Ten patients undergoing aortic valve replacement were included. The CSF was obtained the day before and 24 hours after surgery for assessment of neuronal damage (neuron-specific enolase, total tau, and neurofilament light chain protein), glial cell injury (S-100B, glial fibrillary acidic protein), BBB integrity (CSF to serum albumin ratio) and cytokines (interleukin-6, interleukin-8). Intraoperative extent of microemboli and their occurrence were described using the transcranial Doppler technique.
Intraoperatively, 354±79 microemboli were detected; 81% after release of the aortic cross clamp.
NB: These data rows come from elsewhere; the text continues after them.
-- ==== Sys2Proof/Tests/Slice0.lean ====
section
/-! SUPPORT. The model's own tests. Expected results are those of 95_test_vectors.md or of the examples in the rules
cited; words are written out from the patterns of 30_encoding.md R84. The second part holds, for each statement with
hypotheses, a state and operands that meet them. -/

namespace Sys2Proof.Tests

open Sys2Proof Sys2Proof.Machine

/-- A view of the state an outcome answers, if it answers one. -/
def seen {α : Type} (f : State → α) : Host.Outcome State Fault Refusal → Option α
  | .next t => some (f t)
  | .fault _ => none
  | .refused _ => none

/-- The instruction a word decodes to, if any. -/
def decoded (w : Word) : Option Instr :=
  match decode w with
  | .ok i => some i
  | .error _ => none

/-- The reset state with two registers set. -/
def regs2 (a : RegIx) (x : Byte) (b : RegIx) (y : Byte) : State := (State.reset.setReg a x).setReg b y

/-- One step on a word at the state's PC. -/
def run (w : Nat) (s : State) : Host.Outcome State Fault Refusal := step (s.withFetchWord 16 w)

/-- Vx and VF after one step on a word. -/
def vx (w : Nat) (x : RegIx) (s : State) : Option (Byte × Byte) := seen (fun t => (t.reg x, t.reg 0xF)) (run w s)

/-- PC after one step on a word. -/
def pcAfter (w : Nat) (s : State) : Option Word := seen State.pc (run w s)

/-- STATUS and PC after one step on a word. -/
def stop (w : Nat) (s : State) : Option (Status × Word) := seen (fun t => (t.status, t.pc)) (run w s)

/-- A state with bytes at an address, from the reset state. -/
def bytesAt (a : Nat) (bs : List Byte) (s : State) : State := s.setMem (writeSeq allLand 0 a bs s.mem).1

/-! ### WellFormed -/

theorem test_field_x_refused : Field.admits .x 16 = false := by decide
theorem test_field_y_refused : Field.admits .y 16 = false := by decide
theorem test_field_n_refused : Field.admits .n 16 = false := by decide
theorem test_field_kk_refused : Field.admits .kk 256 = false := by decide
theorem test_field_nnn_refused : Field.admits .nnn 4096 = false := by decide
theorem test_operands_refused : operandsWellFormed [(.x, 3), (.kk, 0x100)] = false := by decide
theorem test_operands_admitted : operandsWellFormed [(.x, 15), (.kk, 0xFF)] = true := by decide
theorem test_image_refused : imageFits (List.replicate 3585 0) = false := by
  rw [imageFits, List.length_replicate]; decide
theorem test_image_admitted : imageFits (List.replicate 3584 0) = true := by
  rw [imageFits, List.length_replicate]; decide

/-! ### Decode: the patterns of 30_encoding.md R84 -/

theorem test_decode_control_flow :
    decoded 0b0000000011101110#16 = some .ret ∧
    decoded 0b0001001000110100#16 = some (.jp 0x234) ∧
    decoded 0b0010001101000101#16 = some (.call 0x345) ∧
    decoded 0b0011000001000010#16 = some (.seImm 0x0 0x42) ∧
    decoded 0b0100000001000010#16 = some (.sneImm 0x0 0x42) ∧
    decoded 0b0101000100100000#16 = some (.seReg 0x1 0x2) ∧
    decoded 0b1001000100100000#16 = some (.sneReg 0x1 0x2) ∧
    decoded 0b1011001100000000#16 = some (.jpV0 0x300) := by decide

theorem test_decode_alu :
    decoded 0b0110101001000010#16 = some (.ldImm 0xA 0x42) ∧
    decoded 0b0111000011111111#16 = some (.addImm 0x0 0xFF) ∧
    decoded 0b1000000000010000#16 = some (.ldReg 0x0 0x1) ∧
    decoded 0b1000000000010001#16 = some (.or 0x0 0x1) ∧
    decoded 0b1000000000010010#16 = some (.and 0x0 0x1) ∧
    decoded 0b1000000000010011#16 = some (.xor 0x0 0x1) ∧
    decoded 0b1000000000010100#16 = some (.addReg 0x0 0x1) ∧
    decoded 0b1000000000010101#16 = some (.sub 0x0 0x1) ∧
    decoded 0b1000000000010110#16 = some (.shr 0x0 0x1) ∧
    decoded 0b1000000000010111#16 = some (.subn 0x0 0x1) ∧
    decoded 0b1000000000011110#16 = some (.shl 0x0 0x1) ∧
    decoded 0b1100001100001111#16 = some (.rnd 0x3 0x0F) := by decide

theorem test_decode_index_and_memory :
    decoded 0b1010010000000000#16 = some (.ldI 0x400) ∧
    decoded 0b1111001000011110#16 = some (.addI 0x2) ∧
    decoded 0b1111010100101001#16 = some (.ldF 0x5) ∧
    decoded 0b1111000000110011#16 = some (.ldB 0x0) ∧
    decoded 0b1111001101010101#16 = some (.ldMemVx 0x3) ∧
    decoded 0b1111001001100101#16 = some (.ldVxMem 0x2) := by decide

theorem test_decode_display_keys_timers :
    decoded 0b0000000011100000#16 = some .cls ∧
    decoded 0b1101000000010010#16 = some (.drw 0x0 0x1 0x2) ∧
    decoded 0b1110000110011110#16 = some (.skp 0x1) ∧
    decoded 0b1110000110100001#16 = some (.sknp 0x1) ∧
    decoded 0b1111001100000111#16 = some (.ldVxDt 0x3) ∧
    decoded 0b1111000000010101#16 = some (.ldDtVx 0x0) ∧
    decoded 0b1111010000001010#16 = some (.ldVxK 0x4) := by decide

/-- The unknown words of 95_test_vectors.md. -/
theorem test_decode_unknown :
    decoded 0x0000 = none ∧ decoded 0x01E0 = none ∧ decoded 0x0123 = none ∧ decoded 0x8008 = none ∧
    decoded 0x800F = none ∧ decoded 0xE09F = none ∧ decoded 0xF018 = none ∧ decoded 0xFFFF = none := by decide

/-- 0x512F decodes as 0x5120 does (R88). -/
theorem test_decode_ignores_n : decoded 0x512F = some (.seReg 0x1 0x2) := by decide

theorem test_decode_table_word : decodeTableWord 16 0x6A2F = some (.ldImm 0xA 0x2F) := by decide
The S-100B and glial fibrillary acidic protein increased by 35% (p<0.01) and 25% (p=0.055), respectively. Neuron-specific enolase, total tau, and neurofilament light chain protein, were not significantly affected by the surgery. The CSF albumin increased by 13% (p<0.05) while serum albumin decreased by 27% (p<0.0001). Thus, CSF to serum albumin ratio increased by 61% (p=0.011). There was a 3.5- and 12-fold increase in interleukin-6 (p<0.001) and interleukin-8 (p<0.05), respectively. Microembolic signals did not correlate to changes in CSF glial injury markers, the CSF to serum albumin ratio, or CSF cytokines.
Cardiac surgery with cardiopulmonary bypass causes cerebral inflammation, glial cell injury, and BBB dysfunction without biochemical signs of neuronal damage. These changes are not associated with intraoperative microembolization.
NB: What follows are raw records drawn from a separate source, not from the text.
-- ==== Sys2Proof/Machine/Step.lean ====
section
/-! DEFINITION. The step of the machine, and the placing of a command word where the step takes its next
command. The block has no program counter and fetches nothing: the host supplies each command at the
port (R31 of 10_state.md; log 7). -/

namespace Sys2Proof.Machine

/-- One step of the machine. -/
def step (s : State) : Host.Outcome State Fault Refusal := nextStep s

/-- `s` with the command word `w` (its low 8 bits; the table's rows are 8 bits wide) held at the port as
the command the next step takes, with an empty input. -/
def State.withFetchWord (s : State) (_nbits w : Nat) : State := holdWord (BitVec.ofNat 8 w) s

end Sys2Proof.Machine
end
体外循环心脏手术后常发生神经认知功能障碍。脑微栓塞、炎症、血脑屏障(BBB)功能障碍和脑氧合受损被认为是可能的病因。本研究评估了体外循环心脏手术后术中微栓子信号与脑脊液(CSF)炎症标志物、神经元和神经胶质细胞损伤以及 BBB 功能释放之间的关系。
纳入 10 例行主动脉瓣置换术的患者。在手术前一天和手术后 24 小时获取 CSF,以评估神经元损伤(神经元特异性烯醇化酶、总 tau 和神经丝轻链蛋白)、神经胶质细胞损伤(S-100B、胶质纤维酸性蛋白)、BBB 完整性(CSF 与血清白蛋白比值)和细胞因子(白细胞介素-6、白细胞介素-8)。术中使用经颅多普勒技术描述微栓子的程度及其发生情况。
术中检测到 354±79 个微栓子;主动脉阻断释放后 81%。S-100B 和胶质纤维酸性蛋白分别增加 35%(p<0.01)和 25%(p=0.055)。神经元特异性烯醇化酶、总 tau 和神经丝轻链蛋白手术均未受影响。CSF 白蛋白增加 13%(p<0.05),血清白蛋白减少 27%(p<0.0001)。因此,CSF 与血清白蛋白比值增加 61%(p=0.011)。白细胞介素-6(p<0.001)和白细胞介素-8(p<0.05)分别增加了 3.5 倍和 12 倍。微栓子信号与 CSF 神经胶质损伤标志物、CSF 与血清白蛋白比值或 CSF 细胞因子的变化无关。
体外循环心脏手术可引起脑炎症、神经胶质细胞损伤和 BBB 功能障碍,而无神经元损伤的生化迹象。这些变化与术中微栓塞无关。